Лагерь находился на берегу полукруглой бухты, как раз посередине; тридцать четыре гостиницы и пансиона, два квартала влево и два вправо от центра, хозяев этих домов выселили и предоставили вам отели, имевшие не только названия, но и специальные номера, выделили комнаты со скудной обстановкой — ни столов, ни стульев, но кровати все же были, пусть даже одна на двоих, и на каждом этаже своя уборная, и в каждом здании ванная и кухня, а кроме того, в одном из домов — общая столовая, где можно было разжиться сигаретами. С одной стороны к лагерю примыкало здание, похожее на замок, оно было отдано военным, вероятно, под учреждение, а дальше, в конце набережной высилось архитектурное чудовище с башенками и куполом, будто сошедшее со страниц книги сказок, — бывший танцевальный зал, за ним виднелось еще два участка, окруженные колючей проволокой, пока пустовавшие, а на другой стороне бухты был кинотеатр с фасадом, облицованным белой плиткой, судя по всему, давно закрытый, с согнувшимися под ветром карликовыми пальмами в палисадниках, и еще дальше — восьмиугольное строение — концертный павильон с колоннадой и театр. На задворках вид был не столь шикарный, там громоздились пожарные лестницы, спускавшиеся во внутренние дворы, стены домов пестрели пятнами сырости, но те, кого разместили в комнатах, выходивших на задворки, получили и кое-какие преимущества — им были видны окна соседних жилых домов, и в первые же дни прошел слух, что жившие в тех комнатах продавали места у окон, и по вечерам там теснились, оттирая друг друга, любопытные, ждали и надеялись, что в окне напротив покажется женщина, кому-нибудь, подмигнет, а то крикнет пару слов и не сразу задернет занавески.

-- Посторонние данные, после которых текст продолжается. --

-- ==== Sys2Proof/Tests/Slice0.lean ====
section
/-! SUPPORT. Small tests, each of one word, one check or one step: words of the spec's encodings, an ill-formed term for
each check of WellFormed, steps whose results the spec works out, and states that meet the hypotheses of the statements. -/

set_option Elab.async false

namespace Sys2Proof.Tests

open Sys2Proof Sys2Proof.Machine Sys2Proof.Claims

/-! ### Decoding: words put together from the match and field columns of the opcode table -/

theorem test_decode_01 :
    decode 0x0421040D = .ok (.iaddV 1 4 8 13) ∧ decode 0x04A1040D = .ok (.isubV 1 4 8 13) ∧
    decode 0x0521040D = .ok (.imulV 1 4 8 13) ∧ decode 0x05A1040D = .ok (.imulhV 1 4 8 13) ∧
    decode 0x0621040D = .ok (.iminV 1 4 8 13) ∧ decode 0x06A1040D = .ok (.imaxV 1 4 8 13) ∧
    decode 0x0721040D = .ok (.iaddcV 1 4 8 13) ∧ decode 0x07A1040D = .ok (.isubcV 1 4 8 13) :=
  ⟨rfl, rfl, rfl, rfl, rfl, rfl, rfl, rfl⟩

theorem test_decode_02 :
    decode 0x0821040D = .ok (.iaddS 1 4 8 13) ∧ decode 0x08A1040D = .ok (.isubS 1 4 8 13) ∧
    decode 0x0921040D = .ok (.imulS 1 4 8 13) ∧ decode 0x09A1040D = .ok (.imulhS 1 4 8 13) ∧
    decode 0x0A21040D = .ok (.iminS 1 4 8 13) ∧ decode 0x0AA1040D = .ok (.imaxS 1 4 8 13) ∧
    decode 0x0B21040D = .ok (.iaddcS 1 4 8 13) ∧ decode 0x0BA1040D = .ok (.isubcS 1 4 8 13) :=
  ⟨rfl, rfl, rfl, rfl, rfl, rfl, rfl, rfl⟩

theorem test_decode_03 :
    decode 0x0C210455 = .ok (.iaddI 1 4 8 85) ∧ decode 0x0CA10455 = .ok (.isubI 1 4 8 85) ∧
    decode 0x0D210455 = .ok (.imulI 1 4 8 85) ∧ decode 0x0DA10455 = .ok (.imulhI 1 4 8 85) ∧
    decode 0x0E210455 = .ok (.iminI 1 4 8 85) ∧ decode 0x0EA10455 = .ok (.imaxI 1 4 8 85) ∧
    decode 0x0F210455 = .ok (.iaddcI 1 4 8 85) ∧ decode 0x0FA10455 = .ok (.isubcI 1 4 8 85) :=
  ⟨rfl, rfl, rfl, rfl, rfl, rfl, rfl, rfl⟩

theorem test_decode_04 :
    decode 0x1021040D = .ok (.andV 1 4 8 13) ∧ decode 0x10A1040D = .ok (.orV 1 4 8 13) ∧
    decode 0x1121040D = .ok (.xorV 1 4 8 13) ∧ decode 0x11A1040D = .ok (.andnV 1 4 8 13) ∧
    decode 0x1221040D = .ok (.shlV 1 4 8 13) ∧ decode 0x12A1040D = .ok (.shrV 1 4 8 13) ∧
    decode 0x1321040D = .ok (.sarV 1 4 8 13) ∧ decode 0x13A1040D = .ok (.rotlV 1 4 8 13) :=
  ⟨rfl, rfl, rfl, rfl, rfl, rfl, rfl, rfl⟩

theorem test_decode_05 :
    decode 0x1421040D = .ok (.andS 1 4 8 13) ∧ decode 0x14A1040D = .ok (.orS 1 4 8 13) ∧
    decode 0x1521040D = .ok (.xorS 1 4 8 13) ∧ decode 0x15A1040D = .ok (.andnS 1 4 8 13) ∧
    decode 0x1621040D = .ok (.shlS 1 4 8 13) ∧ decode 0x16A1040D = .ok (.shrS 1 4 8 13) ∧
    decode 0x1721040D = .ok (.sarS 1 4 8 13) ∧ decode 0x17A1040D = .ok (.rotlS 1 4 8 13) :=
  ⟨rfl, rfl, rfl, rfl, rfl, rfl, rfl, rfl⟩

theorem test_decode_06 :
    decode 0x18210455 = .ok (.andI 1 4 8 85) ∧ decode 0x18A10455 = .ok (.orI 1 4 8 85) ∧
    decode 0x19210455 = .ok (.xorI 1 4 8 85) ∧ decode 0x19A10455 = .ok (.andnI 1 4 8 85) ∧
    decode 0x1A210455 = .ok (.shlI 1 4 8 85) ∧ decode 0x1AA10455 = .ok (.shrI 1 4 8 85) ∧
    decode 0x1B210455 = .ok (.sarI 1 4 8 85) ∧ decode 0x1BA10455 = .ok (.rotlI 1 4 8 85) :=
  ⟨rfl, rfl, rfl, rfl, rfl, rfl, rfl, rfl⟩

theorem test_decode_07 :
    decode 0x1C21040D = .ok (.idivV 1 4 8 13) ∧ decode 0x1CA1040D = .ok (.iremV 1 4 8 13) ∧
    decode 0x1D21040D = .ok (.iabsdV 1 4 8 13) ∧ decode 0x1DA1040D = .ok (.iaddsatV 1 4 8 13) ∧
    decode 0x1E21040D = .ok (.isubsatV 1 4 8 13) ∧ decode 0x1EA1040D = .ok (.leaV 1 4 8 13) ∧
    decode 0x1F21040D = .ok (.bpermV 1 4 8 13) ∧ decode 0x1FA1040D = .ok (.imadV 1 4 8 13) :=
  ⟨rfl, rfl, rfl, rfl, rfl, rfl, rfl, rfl⟩

theorem test_decode_08 :
    decode 0x2021040D = .ok (.idivS 1 4 8 13) ∧ decode 0x20A1040D = .ok (.iremS 1 4 8 13) ∧
    decode 0x2121040D = .ok (.iabsdS 1 4 8 13) ∧ decode 0x21A1040D = .ok (.iaddsatS 1 4 8 13) ∧
    decode 0x2221040D = .ok (.isubsatS 1 4 8 13) ∧ decode 0x22A1040D = .ok (.leaS 1 4 8 13) ∧
    decode 0x2321040D = .ok (.bpermS 1 4 8 13) ∧ decode 0x23A1040D = .ok (.imadS 1 4 8 13) :=
  ⟨rfl, rfl, rfl, rfl, rfl, rfl, rfl, rfl⟩

theorem test_decode_09 :
    decode 0x24210400 = .ok (.clz 1 4 8) ∧ decode 0x24A10400 = .ok (.ctz 1 4 8) ∧
    decode 0x25210400 = .ok (.popc 1 4 8) ∧ decode 0x25A10400 = .ok (.brev 1 4 8) ∧
    decode 0x26210400 = .ok (.iabs 1 4 8) ∧ decode 0x26A10400 = .ok (.ineg 1 4 8) ∧
    decode 0x27210400 = .ok (.notV 1 4 8) ∧ decode 0x27A10417 = .ok (.icvt 1 4 8 1 3 1) :=
  ⟨rfl, rfl, rfl, rfl, rfl, rfl, rfl, rfl⟩

theorem test_decode_0A :
    decode 0x2821040D = .ok (.bfx 1 4 8 13) ∧ decode 0x28A1040D = .ok (.bfxn 1 4 8 13) ∧
    decode 0x2921040D = .ok (.bfi 1 4 8 13) ∧ decode 0x29A1040D = .ok (.fshl 1 4 8 13) ∧
    decode 0x2A21040D = .ok (.fshr 1 4 8 13) :=
  ⟨rfl, rfl, rfl, rfl, rfl⟩

theorem test_decode_0B :
    decode 0x2C2BC40D = .ok (.isetEqV 1 5 7 8 13) ∧ decode 0x2CABC40D = .ok (.isetNeV 1 5 7 8 13) ∧
    decode 0x2D2BC40D = .ok (.isetLtV 1 5 7 8 13) ∧ decode 0x2DABC40D = .ok (.isetGeV 1 5 7 8 13) ∧
    decode 0x2E2BC40D = .ok (.isetLtnV 1 5 7 8 13) ∧ decode 0x2EABC40D = .ok (.isetGenV 1 5 7 8 13) ∧
    decode 0x2F2BC40D = .ok (.isetLeV 1 5 7 8 13) ∧ decode 0x2FABC40D = .ok (.isetGtV 1 5 7 8 13) :=
  ⟨rfl, rfl, rfl, rfl, rfl, rfl, rfl, rfl⟩

theorem test_decode_0C :
    decode 0x302BC40D = .ok (.isetEqS 1 5 7 8 13) ∧ decode 0x30ABC40D = .ok (.isetNeS 1 5 7 8 13) ∧
    decode 0x312BC40D = .ok (.isetLtS 1 5 7 8 13) ∧ decode 0x31ABC40D = .ok (.isetGeS 1 5 7 8 13) ∧
    decode 0x322BC40D = .ok (.isetLtnS 1 5 7 8 13) ∧ decode 0x32ABC40D = .ok (.isetGenS 1 5 7 8 13) ∧
    decode 0x332BC40D = .ok (.isetLeS 1 5 7 8 13) ∧ decode 0x33ABC40D = .ok (.isetGtS 1 5 7 8 13) :=
  ⟨rfl, rfl, rfl, rfl, rfl, rfl, rfl, rfl⟩

theorem test_decode_0D :
    decode 0x342BC455 = .ok (.isetEqI 1 5 7 8 85) ∧ decode 0x34ABC455 = .ok (.isetNeI 1 5 7 8 85) ∧
    decode 0x352BC455 = .ok (.isetLtI 1 5 7 8 85) ∧ decode 0x35ABC455 = .ok (.isetGeI 1 5 7 8 85) ∧
    decode 0x362BC455 = .ok (.isetLtnI 1 5 7 8 85) ∧ decode 0x36ABC455 = .ok (.isetGenI 1 5 7 8 85) ∧
    decode 0x372BC455 = .ok (.isetLeI 1 5 7 8 85) ∧ decode 0x37ABC455 = .ok (.isetGtI 1 5 7 8 85) :=
  ⟨rfl, rfl, rfl, rfl, rfl, rfl, rfl, rfl⟩

theorem test_decode_0E :
    decode 0x38210400 = .ok (.mov 1 4 8) ∧ decode 0x38A1040D = .ok (.sel 1 4 8 13) ∧
    decode 0x3921000D = .ok (.bcast 1 4 13) ∧ decode 0x39A10409 = .ok (.extract 1 4 8 9) ∧
    decode 0x3A210000 = .ok (.pmovToVector 1 4) ∧ decode 0x3A200401 = .ok (.pmovToPredicates 1 8) ∧
    decode 0x3AABC400 = .ok (.pset 1 5 7 8) ∧ decode 0x3B2BC085 = .ok (.plop 1 5 7 1 5) ∧
    decode 0x3BA10081 = .ok (.vote 1 4 1 1) :=
  ⟨rfl, rfl, rfl, rfl, rfl, rfl, rfl, rfl, rfl⟩

theorem test_decode_10 :
    decode 0x4021040D = .ok (.faddV 1 4 8 13) ∧ decode 0x40A1040D = .ok (.fsubV 1 4 8 13) ∧
    decode 0x4121040D = .ok (.fmulV 1 4 8 13) ∧ decode 0x41A1040D = .ok (.ffmaV 1 4 8 13) ∧
    decode 0x4221040D = .ok (.fminV 1 4 8 13) ∧ decode 0x42A1040D = .ok (.fmaxV 1 4 8 13) ∧
    decode 0x4321040D = .ok (.fscaleV 1 4 8 13) ∧ decode 0x43A1040D = .ok (.fcopysignV 1 4 8 13) :=
  ⟨rfl, rfl, rfl, rfl, rfl, rfl, rfl, rfl⟩

theorem test_decode_11 :
    decode 0x4421040D = .ok (.faddS 1 4 8 13) ∧ decode 0x44A1040D = .ok (.fsubS 1 4 8 13) ∧
    decode 0x4521040D = .ok (.fmulS 1 4 8 13) ∧ decode 0x45A1040D = .ok (.ffmaS 1 4 8 13) ∧
    decode 0x4621040D = .ok (.fminS 1 4 8 13) ∧ decode 0x46A1040D = .ok (.fmaxS 1 4 8 13) ∧
    decode 0x4721040D = .ok (.fscaleS 1 4 8 13) ∧ decode 0x47A1040D = .ok (.fcopysignS 1 4 8 13) :=
  ⟨rfl, rfl, rfl, rfl, rfl, rfl, rfl, rfl⟩

theorem test_decode_12 :
    decode 0x482BC40D = .ok (.fsetEqV 1 5 7 8 13) ∧ decode 0x48ABC40D = .ok (.fsetNeV 1 5 7 8 13) ∧
    decode 0x492BC40D = .ok (.fsetLtV 1 5 7 8 13) ∧ decode 0x49ABC40D = .ok (.fsetLeV 1 5 7 8 13) ∧
    decode 0x4A2BC40D = .ok (.fsetGtV 1 5 7 8 13) ∧ decode 0x4AABC40D = .ok (.fsetGeV 1 5 7 8 13) ∧
    decode 0x4B2BC40D = .ok (.fsetUnorderedV 1 5 7 8 13) ∧ decode 0x4BABC40D = .ok (.fsetOrderedV 1 5 7 8 13) :=
  ⟨rfl, rfl, rfl, rfl, rfl, rfl, rfl, rfl⟩

theorem test_decode_13 :
    decode 0x4C2BC40D = .ok (.fsetEqS 1 5 7 8 13) ∧ decode 0x4CABC40D = .ok (.fsetNeS 1 5 7 8 13) ∧
    decode 0x4D2BC40D = .ok (.fsetLtS 1 5 7 8 13) ∧ decode 0x4DABC40D = .ok (.fsetLeS 1 5 7 8 13) ∧
    decode 0x4E2BC40D = .ok (.fsetGtS 1 5 7 8 13) ∧ decode 0x4EABC40D = .ok (.fsetGeS 1 5 7 8 13) ∧
    decode 0x4F2BC40D = .ok (.fsetUnorderedS 1 5 7 8 13) ∧ decode 0x4FABC40D = .ok (.fsetOrderedS 1 5 7 8 13) :=
  ⟨rfl, rfl, rfl, rfl, rfl, rfl, rfl, rfl⟩

theorem test_decode_14 :
    decode 0x50210400 = .ok (.frcp 1 4 8) ∧ decode 0x50A10400 = .ok (.frsq 1 4 8) ∧
    decode 0x51210400 = .ok (.fsqrt 1 4 8) ∧ decode 0x51A10400 = .ok (.fexp2 1 4 8) ∧
    decode 0x52210400 = .ok (.flog2 1 4 8) ∧ decode 0x52A10400 = .ok (.fsin 1 4 8) ∧
    decode 0x53210400 = .ok (.fcos 1 4 8) ∧ decode 0x53A10400 = .ok (.ftanh 1 4 8) :=
  ⟨rfl, rfl, rfl, rfl, rfl, rfl, rfl, rfl⟩

theorem test_decode_15 :
    decode 0x5421040D = .ok (.fdiv 1 4 8 13) ∧ decode 0x54A10400 = .ok (.frnd 1 4 8) ∧
    decode 0x55210400 = .ok (.fclass 1 4 8) ∧ decode 0x55A10400 = .ok (.fabs 1 4 8) ∧
    decode 0x56210400 = .ok (.fneg 1 4 8) ∧ decode 0x56A10400 = .ok (.fsat 1 4 8) ∧
    decode 0x5721040D = .ok (.fmed3 1 4 8 13) :=
  ⟨rfl, rfl, rfl, rfl, rfl, rfl, rfl⟩

theorem test_decode_16 :
    decode 0x5821040D = .ok (.dadd 1 4 8 13) ∧ decode 0x58A1040D = .ok (.dsub 1 4 8 13) ∧
    decode 0x5921040D = .ok (.dmul 1 4 8 13) ∧ decode 0x59A1040D = .ok (.dfma 1 4 8 13) ∧
    decode 0x5A21040D = .ok (.dmin 1 4 8 13) ∧ decode 0x5AA1040D = .ok (.dmax 1 4 8 13) ∧
    decode 0x5B21040D = .ok (.ddiv 1 4 8 13) ∧ decode 0x5BA10400 = .ok (.dsqrt 1 4 8) :=
  ⟨rfl, rfl, rfl, rfl, rfl, rfl, rfl, rfl⟩

theorem test_decode_17 :
    decode 0x5C2BC40D = .ok (.dsetEq 1 5 7 8 13) ∧ decode 0x5CABC40D = .ok (.dsetNe 1 5 7 8 13) ∧
    decode 0x5D2BC40D = .ok (.dsetLt 1 5 7 8 13) ∧ decode 0x5DABC40D = .ok (.dsetLe 1 5 7 8 13) ∧
    decode 0x5E2BC40D = .ok (.dsetGt 1 5 7 8 13) ∧ decode 0x5EABC40D = .ok (.dsetGe 1 5 7 8 13) ∧
    decode 0x5F2BC40D = .ok (.dsetUnordered 1 5 7 8 13) ∧ decode 0x5FABC40D = .ok (.dsetOrdered 1 5 7 8 13) :=
  ⟨rfl, rfl, rfl, rfl, rfl, rfl, rfl, rfl⟩

theorem test_decode_18 :
    decode 0x6021040D = .ok (.hadd2V 1 4 8 13) ∧ decode 0x60A1040D = .ok (.hmul2V 1 4 8 13) ∧
    decode 0x6121040D = .ok (.hfma2V 1 4 8 13) ∧ decode 0x61A1040D = .ok (.badd2V 1 4 8 13) ∧
    decode 0x6221040D = .ok (.bmul2V 1 4 8 13) ∧ decode 0x62A1040D = .ok (.bfma2V 1 4 8 13) ∧
    decode 0x6321040D = .ok (.hmin2V 1 4 8 13) ∧ decode 0x63A1040D = .ok (.hmax2V 1 4 8 13) :=
  ⟨rfl, rfl, rfl, rfl, rfl, rfl, rfl, rfl⟩

theorem test_decode_19 :
    decode 0x6421040D = .ok (.hadd2S 1 4 8 13) ∧ decode 0x64A1040D = .ok (.hmul2S 1 4 8 13) ∧
    decode 0x6521040D = .ok (.hfma2S 1 4 8 13) ∧ decode 0x65A1040D = .ok (.badd2S 1 4 8 13) ∧
    decode 0x6621040D = .ok (.bmul2S 1 4 8 13) ∧ decode 0x66A1040D = .ok (.bfma2S 1 4 8 13) ∧
    decode 0x6721040D = .ok (.hmin2S 1 4 8 13) ∧ decode 0x67A1040D = .ok (.hmax2S 1 4 8 13) :=
  ⟨rfl, rfl, rfl, rfl, rfl, rfl, rfl, rfl⟩

theorem test_decode_1A :
    decode 0x68210417 = .ok (.fcvt 1 4 8 1 3 1) ∧ decode 0x68A10417 = .ok (.f2i 1 4 8 1 3 1) ∧
    decode 0x69210417 = .ok (.i2f 1 4 8 1 3 1) ∧ decode 0x69A10417 = .ok (.fpack 1 4 8 1 3 1) ∧
    decode 0x6A210416 = .ok (.funpack 1 4 8 1 3) ∧ decode 0x6AA10400 = .ok (.bpack 1 4 8) ∧
    decode 0x6B210400 = .ok (.bunpack 1 4 8) :=
  ⟨rfl, rfl, rfl, rfl, rfl, rfl, rfl⟩

theorem test_decode_1C :
    decode 0x7021040D = .ok (.xget 1 4 8 13) ∧ decode 0x70A1040D = .ok (.xrot 1 4 8 13) ∧
    decode 0x7121040D = .ok (.xslide 1 4 8 13) ∧ decode 0x71A1040D = .ok (.xmirr 1 4 8 13) ∧
    decode 0x7221040D = .ok (.lred 1 4 8 13) ∧ decode 0x72A1040D = .ok (.lscan 1 4 8 13) ∧
    decode 0x7321040D = .ok (.compact 1 4 8 13) ∧ decode 0x73A1040D = .ok (.matchLanes 1 4 8 13) :=
  ⟨rfl, rfl, rfl, rfl, rfl, rfl, rfl, rfl⟩

theorem test_decode_1D :
    decode 0x7421040D = .ok (.intersect 1 4 8 13) :=
  rfl

theorem test_decode_1E :
    decode 0x7821040D = .ok (.idot4 1 4 8 13) ∧ decode 0x78A1040D = .ok (.idot4n 1 4 8 13) ∧
    decode 0x7921040D = .ok (.idot4m 1 4 8 13) ∧ decode 0x79A1040D = .ok (.idot2 1 4 8 13) :=
  ⟨rfl, rfl, rfl, rfl⟩

theorem test_decode_20 :
    decode 0x834208B7 = .ok (.ld 3 1 4 8 183) :=
  rfl

theorem test_decode_21 :
    decode 0x874208B7 = .ok (.st 3 1 4 8 183) :=
  rfl

theorem test_decode_22 :
    decode 0x8B4208B7 = .ok (.lds 3 1 4 8 183) :=
  rfl

theorem test_decode_23 :
    decode 0x8F4208B7 = .ok (.sts 3 1 4 8 183) :=
  rfl

theorem test_decode_24 :
    decode 0x90210455 = .ok (.ld8 1 4 8 85) ∧ decode 0x90A10455 = .ok (.ld8n 1 4 8 85) ∧
    decode 0x91210455 = .ok (.ld16 1 4 8 85) ∧ decode 0x91A10455 = .ok (.ld16n 1 4 8 85) ∧
    decode 0x92210455 = .ok (.st8 1 4 8 85) ∧ decode 0x92A10455 = .ok (.st16 1 4 8 85) ∧
    decode 0x93210455 = .ok (.ldbc 1 4 8 85) ∧ decode 0x93A00455 = .ok (.pref 1 8 85) :=
  ⟨rfl, rfl, rfl, rfl, rfl, rfl, rfl, rfl⟩

theorem test_decode_25 :
    decode 0x9421040D = .ok (.atomAdd 1 4 8 13) ∧ decode 0x94A1040D = .ok (.atomMin 1 4 8 13) ∧
    decode 0x9521040D = .ok (.atomMax 1 4 8 13) ∧ decode 0x95A1040D = .ok (.atomAnd 1 4 8 13) ∧
    decode 0x9621040D = .ok (.atomOr 1 4 8 13) ∧ decode 0x96A1040D = .ok (.atomXor 1 4 8 13) ∧
    decode 0x9721040D = .ok (.atomExch 1 4 8 13) ∧ decode 0x97A1040D = .ok (.atomCas 1 4 8 13) :=
  ⟨rfl, rfl, rfl, rfl, rfl, rfl, rfl, rfl⟩

theorem test_decode_26 :
    decode 0x9820040D = .ok (.redAdd 1 8 13) ∧ decode 0x98A0040D = .ok (.redMin 1 8 13) ∧
    decode 0x9920040D = .ok (.redMax 1 8 13) ∧ decode 0x99A0040D = .ok (.redAnd 1 8 13) ∧
    decode 0x9A20040D = .ok (.redOr 1 8 13) ∧ decode 0x9AA0040D = .ok (.redXor 1 8 13) :=
  ⟨rfl, rfl, rfl, rfl, rfl, rfl⟩

theorem test_decode_27 :
    decode 0x9C21040D = .ok (.atomqAdd 1 4 8 13) ∧ decode 0x9CA1040D = .ok (.atomqExch 1 4 8 13) ∧
    decode 0x9D21040D = .ok (.atomqCas 1 4 8 13) :=
  ⟨rfl, rfl, rfl⟩

theorem test_decode_28 :
    decode 0xA0000000 = .ok .fenceAcq ∧ decode 0xA0100000 = .ok .fenceRel ∧ decode 0xA0200000 = .ok .fenceAr ∧
    decode 0xA087A000 = .ok (.meet 3 13) ∧ decode 0xA097A000 = .ok (.meetArr 3 13) ∧
    decode 0xA0A7A000 = .ok (.meetWait 3 13) ∧ decode 0xA0B7BE0B = .ok (.meetRed 3 13 7 1 11) ∧
    decode 0xA1000000 = .ok .tfence :=
  ⟨rfl, rfl, rfl, rfl, rfl, rfl, rfl, rfl⟩

theorem test_decode_29 :
    decode 0xA400C287 = .ok (.tcopy 3 5 7) ∧ decode 0xA420C287 = .ok (.tstore 3 5 7) ∧
    decode 0xA440C287 = .ok (.tgather 3 5 7) ∧ decode 0xA460C287 = .ok (.tscatter 3 5 7) ∧
    decode 0xA480C000 = .ok (.tready 3) ∧ decode 0xA4A0C000 = .ok (.trelease 3) ∧
    decode 0xA4C0C280 = .ok (.tstate 3 5) ∧ decode 0xA4E0C280 = .ok (.trows 3 5) :=
  ⟨rfl, rfl, rfl, rfl, rfl, rfl, rfl, rfl⟩
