-- ==== Sys2Proof/Proofs/FixedFunctions.lean ====
section
/-! SUPPORT. The fixed-point exponential, sine, cosine, hyperbolic tangent and binary logarithm lie near the real ones (R139; assumption 11). -/

namespace Sys2Proof.Proofs.FixedFunctions

open Sys2Proof Sys2Proof.Machine Sys2Proof.Proofs.FixedPoint Sys2Proof.Proofs.FixedConstants

/-! ### The exponential -/

theorem exp_natCast_le (n : Nat) : Real.exp n ≤ 2.72 ^ n := by
  rw [← Real.exp_one_pow]
  exact pow_le_pow_left₀ (Real.exp_pos 1).le (Real.exp_one_lt_d9.le.trans (by norm_num)) n

theorem unit_mul_pow (k : Nat) : 2 ^ k * fixUnit = 2 ^ ((k : Int) - 512) := by
  rw [fixUnit, ← zpow_natCast, ← zpow_add₀ two_ne_zero]
  rfl

theorem fixExp_near {x : Int} (hx : |fixReal x| ≤ 19) : |fixReal (fixExp x) - Real.exp (fixReal x)| ≤ 2 ^ (-368 : Int) := by
  let T (k : Nat) : ℝ := fixReal x ^ k / k.factorial
  have hexp : Real.exp 19 ≤ 2 ^ 28 := (exp_natCast_le 19).trans (by norm_num)
  have hC (k : Nat) : |T k| ≤ Real.exp 19 := by
    rw [abs_div, abs_pow, Nat.abs_cast]
    refine le_trans ?_ (Real.pow_div_factorial_le_exp 19 (by norm_num) k)
    exact div_le_div_of_nonneg_right (pow_le_pow_left₀ (abs_nonneg _) hx k) (Nat.cast_nonneg _)
  have hT (k : Nat) : T (k + 1) = T k * fixReal x / (k + 1 : Nat) := by
    simp only [T]
    rw [pow_succ, Nat.factorial_succ, Nat.cast_mul, div_mul_eq_mul_div, div_div, mul_comm ((k + 1 : Nat) : ℝ)]
  have hsum : HasSum T (Real.exp (fixReal x)) := by
    rw [Real.exp_eq_exp_ℝ]
    exact NormedSpace.expSeries_div_hasSum_exp _
  have hnear := fixSeries_near (x := x) (d := fun k => k + 1) (t := fixOne) (n := 200) (fun k => le_rfl)
    (by simp [fixUnit_pos.le]) hx hx (by simp [T]) hT hC hsum (by norm_num)
  have hlast : 2 * |T 200| ≤ 2 ^ (-369 : Int) := by
    have hpow : |fixReal x| ^ 200 / (Nat.factorial 200 : ℝ) ≤ 19 ^ 200 / (Nat.factorial 200 : ℝ) :=
      div_le_div_of_nonneg_right (pow_le_pow_left₀ (abs_nonneg _) hx 200) (Nat.cast_nonneg _)
    have hnum : (2 : ℝ) * (19 ^ 200 / (Nat.factorial 200 : ℝ)) ≤ 1 / (2 ^ 185 * 2 ^ 184) := by
      rw [← mul_div_assoc, div_le_div_iff₀ (by positivity) (by positivity)]
      norm_num [Nat.factorial]
    rw [abs_div, abs_pow, Nat.abs_cast]
    refine ((mul_le_mul_of_nonneg_left hpow two_pos.le).trans hnum).trans_eq ?_
    rw [← pow_add, one_div, zpow_neg]
    rfl
  have hterms : (200 : Nat) * ((2 + Real.exp 19) * fixUnit * Real.exp 19) ≤ 2 ^ (-369 : Int) := by
    have hu := fixUnit_pos
    have hprod : (200 : Nat) * ((2 + Real.exp 19) * Real.exp 19) ≤ (2 : ℝ) ^ 65 := by
      have := Real.exp_pos 19
      push_cast
      nlinarith
    calc (200 : Nat) * ((2 + Real.exp 19) * fixUnit * Real.exp 19) = (200 : Nat) * ((2 + Real.exp 19) * Real.exp 19) * fixUnit := by ring
      _ ≤ 2 ^ 65 * fixUnit := mul_le_mul_of_nonneg_right hprod hu.le
      _ = 2 ^ (((65 : Nat) : Int) - 512) := unit_mul_pow 65
      _ ≤ _ := zpow_le_zpow_right₀ one_le_two (by norm_num)
  rw [show (2 : ℝ) ^ (-368 : Int) = 2 ^ (-369 : Int) + 2 ^ (-369 : Int) by
    rw [← two_mul, ← zpow_one_add₀ two_ne_zero]; norm_num]
  exact hnear.trans (add_le_add hterms hlast)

Иногда целые группы заключенных, встав длинной шеренгой у колючей проволоки, глазели на новобранцев, которые занимались на берегу строевой подготовкой, пренебрежительно обсуждали парней, не дотягивавших, по общему мнению, до образцового уровня, причем говорили по-немецки, наплевав на распоряжение, которым предписывалось по возможности разговаривать на английском языке, чтобы не вызывать недовольства местных жителей, и кто-то пошутил, что у него дома этим парням уж всыпали бы по первое число за расхлябанность, и все покатились от хохота, а потом старики пустились в рассказы о бьшых подвигах, театрах военных действий, местах, где они сражались в молодости, и это напомнило тебе о муже твоей матери, который был тяжело ранен, когда воевал в армии Франца Иосифа. Вспомнилось и то, что в ответ на твои порядком досаждавшие ему вопросы, почему вы не уезжаете из страны, он всегда возражал, ссылаясь на свое ранение, и говорил, что ничего плохого с вами случиться просто не может, мол, вы же семья фронтового бойца, продолжая твердить об этом даже тогда, когда уже знал наверняка, что сам себя обманывает. Вообще же он никогда не говорил о своем прошлом, так что совсем, совсем немного ты мог представить себе, и все-таки это немногое внезапно ожило, оттеснив сентиментальные воспоминания здешних ветеранов мировой войны, ожили рассказы о коллекции часов, которая была собрана его дедом, о поездке в санях по широкой заснеженной равнине, о первых воспоминаниях детства, картины представали как наяву и в то же время были нереальными, словно сцены из романа минувшего века; рассказы о колышущейся под ветром ржи где-то далеко, за горами, за лесами, и всегда он сравнивал ржаные поля с морем, радуясь, будто нашел свежий, необычный образ, тут же упоминая о так называемых бранных полях чести.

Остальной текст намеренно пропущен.